Optionally, the reforming catalyst includes a halogen adsorbed on the catalyst surface to provide an acidic reaction site. Suitable halogens include fluorine, chlorine, bromine, iodine or mixtures thereof. Chlorine is a preferred halogen component. The halogen is generally dispersed over the catalyst surface and is about 0.2% to about 15% of the catalyst by weight based on the total catalyst weight and calculated on an elemental basis. Details of the catalyst preparation are disclosed in U.S. Pat. No. 4,677,094, herein incorporated by reference.
Many of the reactions taking place in the reforming zones 52, 60, 100, such as dehydrogenation, are endothermic. Unless substantial heat is added to the reactor during processing, the temperature of the fluid passing through the reactor drops in temperature. In an adiabatic system, interstage heating is utilized to maintain reaction at desirable reaction rates. Effluent from the first reforming zone 90 is reheated in the first interstage heating zone 92 prior to introducing it as the feedstock to the second reforming zone 52. Similarly, the effluent from the second reforming zone 94 is reheated in the second interstage heater zone 96 prior to its introduction to the third reforming zone 100.

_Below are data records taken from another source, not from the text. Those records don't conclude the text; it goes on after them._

-- ==== Sys2Proof/Machine/State.lean ====
section
/-!
DEFINITION. The state of one AX-1 module: every register, store, queue, timer and record the manual gives it, as
plain data in one structure per part of the module, the queue of waiting commands, what has left the module, and the
state after reset. An indexed thing is a sparse table; an unlisted entry reads as the `reset` of its structure.
-/
namespace Sys2Proof.Machine

/-! ### What leaves the module -/

/-- A CTRL message (Table 6.10): destination, sequence number and incarnation (R159), step, attempt, PARAM, payload,
and how many copies leave, one from each Caldera half (R289). -/
structure CtrlMsg where
  dst : Nat
  ep : Nat
  seq : Nat
  incarn : Nat
  msg : Nat
  step : Nat
  attempt : Nat
  param : Nat
  payload : List Byte
  copies : Nat
  deriving DecidableEq, Repr

/-- A RESP message (Table 6.10). -/
structure RespMsg where
  dst : Nat
  ep : Nat
  msg : Nat
  step : Nat
  param : Nat
  echo : Bool
  deriving DecidableEq, Repr

/-- One thing the module sends, drives or writes outside itself. -/
inductive Emit where
  | ctrl (m : CtrlMsg)
  | resp (m : RespMsg)
  /-- DATA or BULK packet: destination module and endpoint, domain, step, attempt, packet count. -/
  | data (dst ep domain step attempt seq : Nat) (d : DataPart)
  | red (up : Bool) (dst ep domain step attempt : Nat) (r : RedPkt)
  | tel (up : Bool) (dst domain step attempt : Nat) (t : TelPkt)
  /-- A packet header granted to an output of a die's Crossing. -/
  | forward (die out : Nat) (header : BitVec 512)
  | hostWrite (addr : Nat) (bytes : List Byte)
  | msix (pf vector : Nat)
  /-- An MCTP answer: message type, and its bytes from the completion code on. -/
  | mctp (r : Req) (type : Nat) (body : List Byte)
  /-- A message the module starts towards the tray controller or the energy arbiter (PWR_NOTIFY). -/
  | notify (code : Nat) (body : List Byte)
  | lcf (port : Nat) (flit : BitVec 512)
  /-- A replay of the port's flits from a sequence number on (R175). -/
  | replay (port from_ : Nat)
  /-- A UDP datagram from an edge port: address, destination port, source port, payload. -/
  | datagram (port addr dstPort srcPort : Nat) (payload : List Byte)
  /-- A PTP event or general message from an edge port: type name code, sequence number, time. -/
  | ptp (port type seq seconds nanos : Nat)
  /-- A PTP Announce with the dataset of the root path. -/
  | announce (port seq : Nat) (a : AnnounceData)
  deriving DecidableEq, Repr

/-! ### Registers of event bits, and counters -/

/-- The registers that hold W1C event bits (Tables 3.6, 4.6, 6.12, 7.9, 8.6, 9.10, 10.6, 11.6, 12.8, 13.10, 14.7,
5.10, 15.5, 15.6, 15.7, 16.14). The first ten are the EVENT BIT classes 0x10 to 0x19 of Table 14.2 in order. -/
inductive Reg where
  | clStatus | partStatus | avenue | portStatus | timStatus | alignStatus | clDetect | calHalf | geyStatus | telStatus
  | evrStatus | pwrStatus | pwrCtx | pwrRail | calId | mbxStatus
  deriving DecidableEq, Repr

/-- The counters of Tables 3.7, 4.7, 6.13, 7.11, 9.11, 10.7, 11.8, 12.10, 13.11, 14.8 and 15.9. -/
inductive Ctr where
  -- Table 3.7, per cluster
  | validBeats | bubbleOperand | bubbleAnchor | bubblePad | bubbleSlice | vecResults | clCheckMismatch | clSparseMeta
  -- Table 4.7, per partition
  | hbmFgSlots | hbmGeySlots | scrubSlots | calHeldTicks | xposeJobs | nsCe | nsUe | fsCe | fsUe | hbmCe | hbmUe
  | memBlockCheck | memMass
  -- Table 6.13: the first four per port, the rest per module
  | fabTx | fabRx | fabCm | fabStall | fabLimited | fabHdr | fabHops | fabStale | fabDomain | fabAge | fabDown
  -- Table 7.11, per port
  | prtFecCorr | prtReplay | prtFecUncorr | prtFlitsLost | prtEdgeDrop | prtRetrain | prtLaneFail | prtIdent
  -- Table 9.11
  | detNcr | detLateRelease | detDumpBlocks | alignFail
  -- Table 10.7
  | errShadow | errShadowExtra | detCheck | detShadow | detSquare | detAnchor | detTransient | detPermanent
  | detExposure | detSuspect
  -- Table 11.8
  | recL1 | recL2 | recL3 | recL4 | recL5 | recHang | recRestore | recCalTakeover | recCoordTakeover | recHold
  -- Table 12.10
  | geyStream | geyPartner | geyCkptBytes | geyPinStall | geyRetx | geyGwFail | geyCkptFail | geyTakeover | geyReseed
  -- Table 13.11
  | telSamples | ventRecords | ventBytes | telMissed | telLate | telDrop | telPartial | ventAged | ventRefused
  -- Table 14.8
  | evrRecords | evrFolded | evrReplaced | evrDropped | evrClears
  -- Table 15.9
  | pwrThrottle | pwrDepart | pwrTrip | pwrPhaseLost | pwrRefused | pwrOverrun
  -- R61, per slot of the module: commands retired, modulo 2^48
  | retired
  deriving DecidableEq, Repr

/-! ### Memory (04) -/

/-- The check record of one 4 KiB block (R95, R99, R101). -/
structure BlockCheck where
  mass : Nat
  crc : Nat
  poison : Bool
  invalid : Bool
  deriving DecidableEq, Repr

/-- A copy of a block held outside its program address: pending slot, image slot, partner copy or pin (R305, R308). -/
structure PBlock where
  bytes : List Byte
  check : Nat
  deriving DecidableEq, Repr

/-- An error history of one pseudo-channel (R107). -/
structure PcHist where
  /-- Ticks of the corrected and uncorrectable errors of the window, newest first. -/
  ce : List Nat
  ue : List Nat
  calFails : Nat
  retired : Bool
  deriving DecidableEq, Repr

def PcHist.reset : PcHist := { ce := [], ue := [], calFails := 0, retired := false }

Although the present process is described in terms of three reforming zones 52, 60, 100, it is to be understood that this method could be used with two, four or even more reforming zones. In each case, the feedstock of each reforming zone 52, 100 beyond the first reforming zone 60 is the reheated effluent of the prior reforming zone. The catalyst entering the second and third reforming zones 63, 44 comes from the previous reforming zone 60, 52 and becomes progressively more covered with coke as it progresses through successive reforming zones. After the final reforming zone 100, the spent catalyst 54 is regenerated. Following regeneration 56, the reforming catalyst 50 again starts moving downward through the reaction zones, beginning in the dehydrogenation zone 48 or the first reforming zone 60, then moving downward through the second 52, third 100, and subsequent reforming zones, if the number of reforming zones exceeds three.

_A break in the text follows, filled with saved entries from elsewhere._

-- ==== Sys2Proof/Machine/MailboxOps.lean ====
section
/-!
DEFINITION. The mailbox rings: fetching, completions, sequence numbers, what the registers do when written, PCIe resets
and host loss (05 R123 to R134).
-/
namespace Sys2Proof.Machine

/-- Entries of a ring (Table 5.11). -/
def Ring.size (r : Ring) : Nat := 2 ^ r.log2
/-- The pair is usable: enabled with a size of 4–12. -/
def Ring.usable (r : Ring) : Bool := r.en && decide (4 ≤ r.log2) && decide (r.log2 ≤ 12)

/-- The command kinds of Table 5.14: true for read-only. -/
def readOnlyOp (op : Nat) : Bool := op == 0x01 || op == 0x21 || op == 0x31 || op == 0xFF
/-- The opcodes of Table 5.14. -/
def knownOps : List Nat := [0x01, 0x02, 0x10, 0x11, 0x12, 0x13, 0x14, 0x20, 0x21, 0x30, 0x31, 0x40, 0xFF]

/-- The bytes of a completion entry (Table 5.13). -/
def completionBytes (n seq status : Nat) (phase dup : Bool) (head result : Nat) : List Byte :=
  leBytes 4 seq ++ leBytes 2 status ++
  leBytes 2 (field (b2n phase) 1 15 + field (b2n dup) 1 14 + field n 2 12 + field head 12 0) ++ leBytes 8 result

/-- Write one completion, when the ring has a free slot and a host to take it, and raise the pair's vector; a full ring
keeps it waiting (R125, R128, R133). -/
def State.post (s : State) (n seq status : Nat) (dup : Bool) (result : Nat) : State :=
  let r := s.ring n
  if !r.usable || !s.mbx.linkUp || !s.mbx.busMaster || s.mbx.hostLoss then s
  else if r.size ≤ r.cqUsed then s.updRing n (fun r => { r with stalled := r.stalled ++ [(seq, status, dup, result)] })
  else
    let last := decide (r.cqTail + 1 = r.size)
    let s := s.updRing n (fun r => { r with cqTail := if last then 0 else r.cqTail + 1, cqUsed := r.cqUsed + 1,
                                             phase := if last then !r.phase else r.phase })
    (s.emit (.hostWrite (r.cqBase + 16 * r.cqTail) (completionBytes n seq status r.phase dup r.head result))).emit (.msix 0 n)

/-- Note an outcome in the sequence cache (R126). -/
def State.cacheOutcome (s : State) (seq status result : Nat) : State :=
  s.updMbx (fun m => { m with cache := m.cache.map (fun c =>
    if c.seq = seq ∧ c.outcome.isNone then { c with outcome := some (status, result) } else c) })

/-- A duplicate of an accepted command in the cache. -/
def State.cached (s : State) (seq : Nat) : Option SeqEntry := s.mbx.cache.find? (fun c => c.seq == seq)

/-- The outcome of an entry that completes without running: cached where the command was accepted, which one with a bad payload or a stale
number was not (R126, R128), and ATTACH has no number. -/
def State.cacheForced (s : State) (e : SqEntry) (st : Nat) : State :=
  if st = 0x04 ∨ st = 0x07 ∨ e.opcode = 0x02 then s else s.cacheOutcome e.seq st 0

/-- The entry accepted ahead starts when the one before has completed (R125); one that completes without running does so. -/
def State.nextEntry (s : State) (n : Nat) : State :=
  let r := s.ring n
  let s := s.updRing n (fun r => { r with cur := r.ahead, ahead := none })
  match r.ahead with
  | none => s
  | some a =>
    match a.forced with
    | none => s
    | some st => ((s.updRing n (fun r => { r with cur := none })).cacheForced a.e st).post n a.e.seq st a.dup 0

/-- Complete the entry a ring executes: cache, completion, next entry (R125 to R128). A full completion ring stalls the pair: the entry
accepted ahead waits until the completion is posted. -/
def State.complete (s : State) (n : Nat) (a : Staged) (status result : Nat) : State :=
  let s := if a.e.opcode = 0x02 || a.dup then s else s.cacheOutcome a.e.seq status result
  let s := s.post n a.e.seq status a.dup result
  if (s.ring n).stalled.isEmpty then s.nextEntry n else s.updRing n (fun r => { r with cur := none })

/-- Run the entry a ring executes when it is this command: a duplicate of a changing command takes the original's outcome
once there is one (R127); otherwise `f` gives the outcome, or none when the command completes at a later event. -/
def State.runEntry (s : State) (n opcode : Nat) (f : Staged → State → Option (Nat × Nat) × State) : State :=
  match (s.ring n).cur with
  | none => s
  | some a =>
    if a.e.opcode ≠ opcode then s
    else if a.dup && !readOnlyOp opcode then
      match (s.cached a.e.seq).bind (·.outcome) with
      | some o => s.complete n a o.1 o.2
      | none => s
    else
      let p := f a s
      match p.1 with
      | some o => p.2.complete n a o.1 o.2
      | none => p.2

/-- A ring number the module has. -/
def onRing (n : Nat) (r : State) : Host.Outcome State Fault Refusal :=
  if n < 4 then .next r else .fault (.noSuchUnit "mailbox ring pair")

/-- Stage an entry as the one executing or the one ahead. -/
def State.stageEntry (s : State) (n : Nat) (a : Staged) : State :=
  match (s.ring n).cur with
  | some _ => s.updRing n (fun r => { r with ahead := some a })
  | none =>
    match a.forced with
    | none => s.updRing n (fun r => { r with cur := some a })
    | some st => (s.cacheForced a.e st).post n a.e.seq st a.dup 0

/-- The device may fetch from a ring now: run state, ENABLE, an enabled pair with an entry waiting, room to hold it, and no
completion stalled (R125). -/
def State.mayFetch (s : State) (n : Nat) : Bool :=
  let r := s.ring n
  s.mbx.ready && s.mbx.enable && s.mbx.linkUp && s.mbx.busMaster && r.usable && r.tail % r.size != r.head % r.size &&
    r.ahead.isNone && r.stalled.isEmpty

/-- FLAGS and PAYLOAD_LEN do not fit the command (Tables 5.12, 5.14): a payload from the host, one to the host of which IDENTIFY and
FINGERPRINT_GET take 4 KiB, or none. -/
def badPayload (e : SqEntry) : Bool :=
  let page := e.opcode == 0x01 || e.opcode == 0x11 || e.opcode == 0x31
  if e.opcode = 0x10 ∨ e.opcode = 0x11 ∨ e.opcode = 0x20 then
    e.flags % 4 != 1 || e.payloadLen == 0 || (page && e.payloadLen != 4096)
  else if e.opcode = 0x01 ∨ e.opcode = 0x21 ∨ e.opcode = 0x31 then
    e.flags % 4 != 3 || e.payloadLen == 0 || (page && e.payloadLen != 4096)
  else e.flags.testBit 0

/-- What an accepted entry completes with without running: nonzero RSV, a payload that does not fit, or an unknown opcode (Table 5.15). -/
def entryRefusal (e : SqEntry) : Option Nat :=
  if !knownOps.contains e.opcode then some 0x02
  else if badPayload e then some 0x03
  else if e.rsvSet || decide (4 ≤ e.flags) || e.payloadLen % 4096 ≠ 0 || decide (4194304 < e.payloadLen) || e.payloadAddr % 4096 ≠ 0 then some 0x03
  else none

/-- Fetch and accept one entry (R125 to R128): the payload's CRC, then the sequence number, decide what happens to it. -/
def State.accept (s : State) (n : Nat) (e : SqEntry) (payload : List Byte) : State :=
  if !s.mayFetch n then s
  else
    let s := s.updRing n (fun r => { r with head := (r.head + 1) % r.size })
    let toDevice := e.flags.testBit 0 && !e.flags.testBit 1
    if toDevice && (crc32c payload).toNat ≠ e.payloadCrc then s.stageEntry n ⟨e, false, some 0x04, []⟩
    else if e.opcode = 0x02 then s.stageEntry n ⟨e, false, entryRefusal e, payload⟩
    else match s.cached e.seq with
      | some _ => s.stageEntry n ⟨e, true, none, payload⟩
      | none =>
        if serialNewer 32 e.seq s.mbx.highSeq then
          let s := s.updMbx (fun m => { m with highSeq := e.seq % 2 ^ 32,
                                               cache := ({ seq := e.seq, opcode := e.opcode, outcome := none } :: m.cache).take 1024 })
          s.stageEntry n ⟨e, false, entryRefusal e, payload⟩
        else s.stageEntry n ⟨e, false, some 0x07, []⟩

/-- A consumed completion frees its slot, and a waiting one is posted (R125). -/
def State.consume (s : State) (n head : Nat) : State :=
  let r := s.ring n
  let took := min r.cqUsed ((head % r.size + r.size - r.cqHead % r.size) % r.size)
  let s := s.updRing n (fun r => { r with cqHead := head % 4096, cqUsed := r.cqUsed - took, stalled := [] })
  let s := forEach r.stalled s (fun s c => s.post n c.1 c.2.1 c.2.2.1 c.2.2.2)
  if !r.stalled.isEmpty && (s.ring n).stalled.isEmpty && (s.ring n).cur.isNone then s.nextEntry n else s

/-- An outstanding dump of a context is cancelled with a write of CANCELLED while the host is attached (R245). -/
def State.cancelDumps (s : State) (x : Nat) : State :=
  let ds := (s.ctx x).dumps
  let s := s.updCtx x (fun c => { c with dumps := [] })
  if s.mbx.attached then forEach ds s (fun s d => s.emit (.hostWrite d.listAddr (leBytes 4 3))) else s

/-- Host loss (R132): HOST_LOSS and its event, ATTACHED clears, a record, a notice to the coordinator of every ARMED or
RUNNING context, every dump cancelled with nothing more written (R245). -/
def State.hostLost (s : State) (trigger : Nat) : State :=
  let t := s.now
  let s := (s.updMbx (fun m => { m with hostLoss := true, attached := false })).setEvt .mbxStatus 0 1
  let s := s.record { code := 0x2008, sev := 2, data := [t / 2 ^ 32, t % 2 ^ 32, trigger * 2 ^ 24] }
  let s := if s.mbx.linkUp && s.mbx.busMaster then s.emit (.msix 0 4) else s
  forEach ctxIds s (fun s x =>
    let c := s.ctx x
    let s := s.updCtx x (fun c => { c with dumps := [] })
    if c.st = .armed ∨ c.st = .running then s.sendCtrl c.coordLocus 0x09 0 0 t else s)

/-- A PCIe reset of PF0's mailbox (R124): Tables 5.10 and 5.11 at their reset values but READY, HOST_LOSS and the sequence
state; commands not accepted are gone, accepted ones run on. -/
def State.mbxReset (s : State) : State :=
  let keep (n : Nat) : Ring :=
    let ahead := (s.ring n).ahead.filter (·.forced.isNone)
    match (s.ring n).cur with
    | some a => { Ring.reset with cur := some a, ahead }
    | none => { Ring.reset with cur := ahead }
  let s := s.updMbx (fun m => { m with enable := false, attached := false, heartbeat := 0,
                                       rings := (List.range 4).map (fun n => (n, keep n)) })
  s.w1c .mbxStatus 0 2

end Sys2Proof.Machine
end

After the third or final reforming zone 100, the reformate 80 is optionally separated into multiple products. Typically, the various products are separated at least partly by boiling point. For example, C4-hydrocarbons are often processed with other light ends to recover ethylene and propylene. Single ring aromatics are sent to an aromatics extraction zone where they are recovered. As discussed above, raffinate from aromatics extraction is added to the reformer feedstock for isomerization to naphthenes and dehydrogenation to aromatics.

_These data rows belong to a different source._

-- ==== Sys2Proof/Machine/CoordOps.lean ====
section
/-!
DEFINITION. What a step boundary does (11 R275, 01 R18 to R20, 04 R107), and what a job's coordinator issues: START, COMMIT,
REEXEC, MODULE_LOST, STEP_HOLD, take-over (01 R23 to R27, 05 R113 to R115, 11 R277, R281, R286, R294 to R298).
-/
namespace Sys2Proof.Machine

/-! ### The step boundary -/

/-- Displaced logical cores of a partition, whose images its time-slice reserve holds (R85). -/
def State.displaced (s : State) (p : Nat) : Nat :=
  sumL ((s.clus.filter (fun e => clusterPart e.1 == p)).map (fun e => (e.2.moved.filter (fun m => m.2.isNone)).length))

/-- Fence one slot (R18, R19, R82): its logical core moves to the lowest spare, or is displaced and the cluster time-slices;
with no ACTIVE slot or no reserve left the module is lost, after the fence (R20, R86). Idempotent. -/
def State.fenceSlot (s : State) (g slot : Nat) (quiet : Bool := false) : State :=
  let c := s.cluster g
  if c.fenced.contains slot then s
  else
    let core := c.coreOf slot
    let s := s.updCluster g (fun c => { c with fenced := insertAsc slot c.fenced })
    let s := s.updFlash (fun f => { f with fencedSlots := KMap.put f.fencedSlots g (insertAsc slot (KMap.getD f.fencedSlots g [])) })
    let s := s.updRecov (fun r => { r with directed := r.directed.filter (fun d => !(d.cluster == g && d.slot == slot)) })
    match core with
    | none => s
    | some k =>
      match (s.cluster g).spares with
      | sp :: more =>
        let s := s.updCluster g (fun c => { c with moved := KMap.put c.moved k (some sp) })
        if more.isEmpty && !quiet then s.setEvt .clStatus g 30 else s
      | [] =>
        let was := (s.cluster g).tslice
        let s := s.updCluster g (fun c => { c with moved := KMap.put c.moved k none, tslice := true })
        let s := if was || quiet then s else s.setEvt .clStatus g 29
        if (s.cluster g).active.isEmpty then s.selfLost 1
        else if s.cfg.tsliceReserveMib * 2 ^ 20 < 24576 * s.displaced (clusterPart g) then s.selfLost 2
        else s

/-- Retire a pseudo-channel (R107, R108): the map switches; a partition whose data is incomplete is reset instead of copied;
where one too many would be retired, the module is lost. -/
def State.retirePc (s : State) (k : Nat) : State :=
  let p := k / 16
  if s.cfg.hbmPcReserve < 17 - (s.activePcs p).length then s.selfLost 3
  else
    let s := s.updMem (fun m => { m with pcs := KMap.upd m.pcs k PcHist.reset (fun h => { h with retired := true }) })
    let s := s.updFlash (fun f => { f with retiredPcs := insertAsc k f.retiredPcs })
    let s := s.setEvt .partStatus p 30
    if s.mem.checks.any (fun e => addrPart e.1 == p && addrLevel e.1 == 0 && (e.2.poison || e.2.invalid)) then
      s.recover (partKey p) 3 p
    else s

/-- Fence a transposition engine, once; the last one of a partition stays, and the partition is reset (Tables 11.2, 11.5). -/
def State.fenceEngine (s : State) (u : Nat) : State :=
  if s.recov.engines.contains u then s
  else if (s.liveEngines (u / 4)).length ≤ 1 then s.recover (engineKey (u / 4) (u % 4)) 3 (u / 4)
  else
    let s := s.updRecov (fun r => { r with engines := insertAsc u r.engines })
    s.updFlash (fun f => { f with fencedEngines := insertAsc u f.fencedEngines })

/-- Live configuration fields take effect: the exchange of every port is evaluated again, and CONFIG_LIVE is recorded (16 R398). -/
def State.goLive (s : State) (c : Cfg) : State :=
  let s := (s.setCfg c).updId (fun d => { d with liveWaiting := none })
  let s := s.record { code := 0x3105, sev := 1, data := wide s.flash.serial }
  forEach (List.range 32) s State.evaluateAgain

/-- Live fields committed while steps ran take effect at a boundary (16 R398). -/
def State.applyLive (s : State) : State :=
  match s.id.liveWaiting with
  | none => s
  | some c => s.goLive c

/-- All pending actions of a context's partitions at a step boundary, in the order of R275: slot fences ascending, engine
fences, retirements, the lower partition first; a die-ring break (R283). -/
def State.boundary (s : State) (x : Nat) : State :=
  let m := (s.ctx x).mask
  let s := forEach (s.clus.filter (fun e => inMask m (clusterPart e.1) && !e.2.toFence.isEmpty)) s (fun s e =>
    (forEach e.2.toFence s (fun s slot => s.fenceSlot e.1 slot)).updCluster e.1 (fun c => { c with toFence := [] }))
  let due (r : Nat) (unit : Nat → Nat) (s : State) : List Nat :=
    (s.recov.pending.filter (fun a => a.rank == r && inMask m (unit a.unit))).map (·.unit)
  let drop (r : Nat) (us : List Nat) (s : State) : State :=
    s.updRecov (fun q => { q with pending := q.pending.filter (fun a => !(a.rank == r && us.contains a.unit)) })
  let es := due 2 (· / 4) s
  let s := drop 2 es (forEach es s State.fenceEngine)
  let ps := (due 3 (· / 16) s).foldl (fun l k => insertAsc k l) []
  let s := drop 3 ps (forEach ps s State.retirePc)
  let s := s.updFab (fun f => { f with dieBreak := f.dieBreakPending.orElse (fun _ => f.dieBreak), dieBreakPending := none })
  s.applyLive

/-! ### Launching -/

/-- The launch of the step a context waits for (R21, R27, R370, R240): reasons noted, domains ungated, the attempt begun. -/
def State.launchStep (s : State) (x : Nat) : State :=
  let c := s.ctx x
  match c.launch with
  | none => s
  | some l =>
    let late := decide (l < s.now)
    let off := s.isCycle && l % alignQuantum != 0
    let s := s.powerLaunch x
    let cyc := s.isCycle
    let s := s.updCtx x (fun c =>
      let r0 := setBit c.reasons 0 (c.reasons.testBit 0 || late)
      let r1 := setBit r0 1 (c.reasons.testBit 1 || off)
      let r2 := setBit r1 2 (c.reasons.testBit 2 || !cyc)
      { c with launched := true, confirmed := false, cycleAtLaunch := cyc, reasons := r2, exec := { Exec.reset with launchAt := s.now } })
    let s := if late then s.record { code := 0x2002, sev := 1, ctx := x, step := c.step, attempt := c.attempt, data := [l / 2 ^ 32, l % 2 ^ 32] } else s
    if off then s.record { code := 0x2007, sev := 1, ctx := x, step := c.step, attempt := c.attempt, data := [l / 2 ^ 32, l % 2 ^ 32] } else s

This process is useful to improve both the quantity and quality of naphtha produced as feedstock for an aromatics unit. In tests, decreasing the conversion in the hydrocracking unit from 80% to 60% resulted in an increase of 55% to 60% in the selectivity to naphtha. The same decrease in conversion altered the selectivity to aromatics in the naphtha from 30% to 38%. Recycle of the unconverted hydrocracker feedstock resulted in an overall conversion of 98%. These tests demonstrate the usefulness and the unique characteristics of this process.
While particular embodiments of the process have been shown and described, it will be appreciated by those skilled in the art that changes and modifications may be made thereto without departing from the invention in its broader aspects and as set forth in the following claims.
This application is related to U.S. Ser. Nos. (Docket No. H0028212) and (H0028214), each filed concurrently herewith and herein incorporated by reference.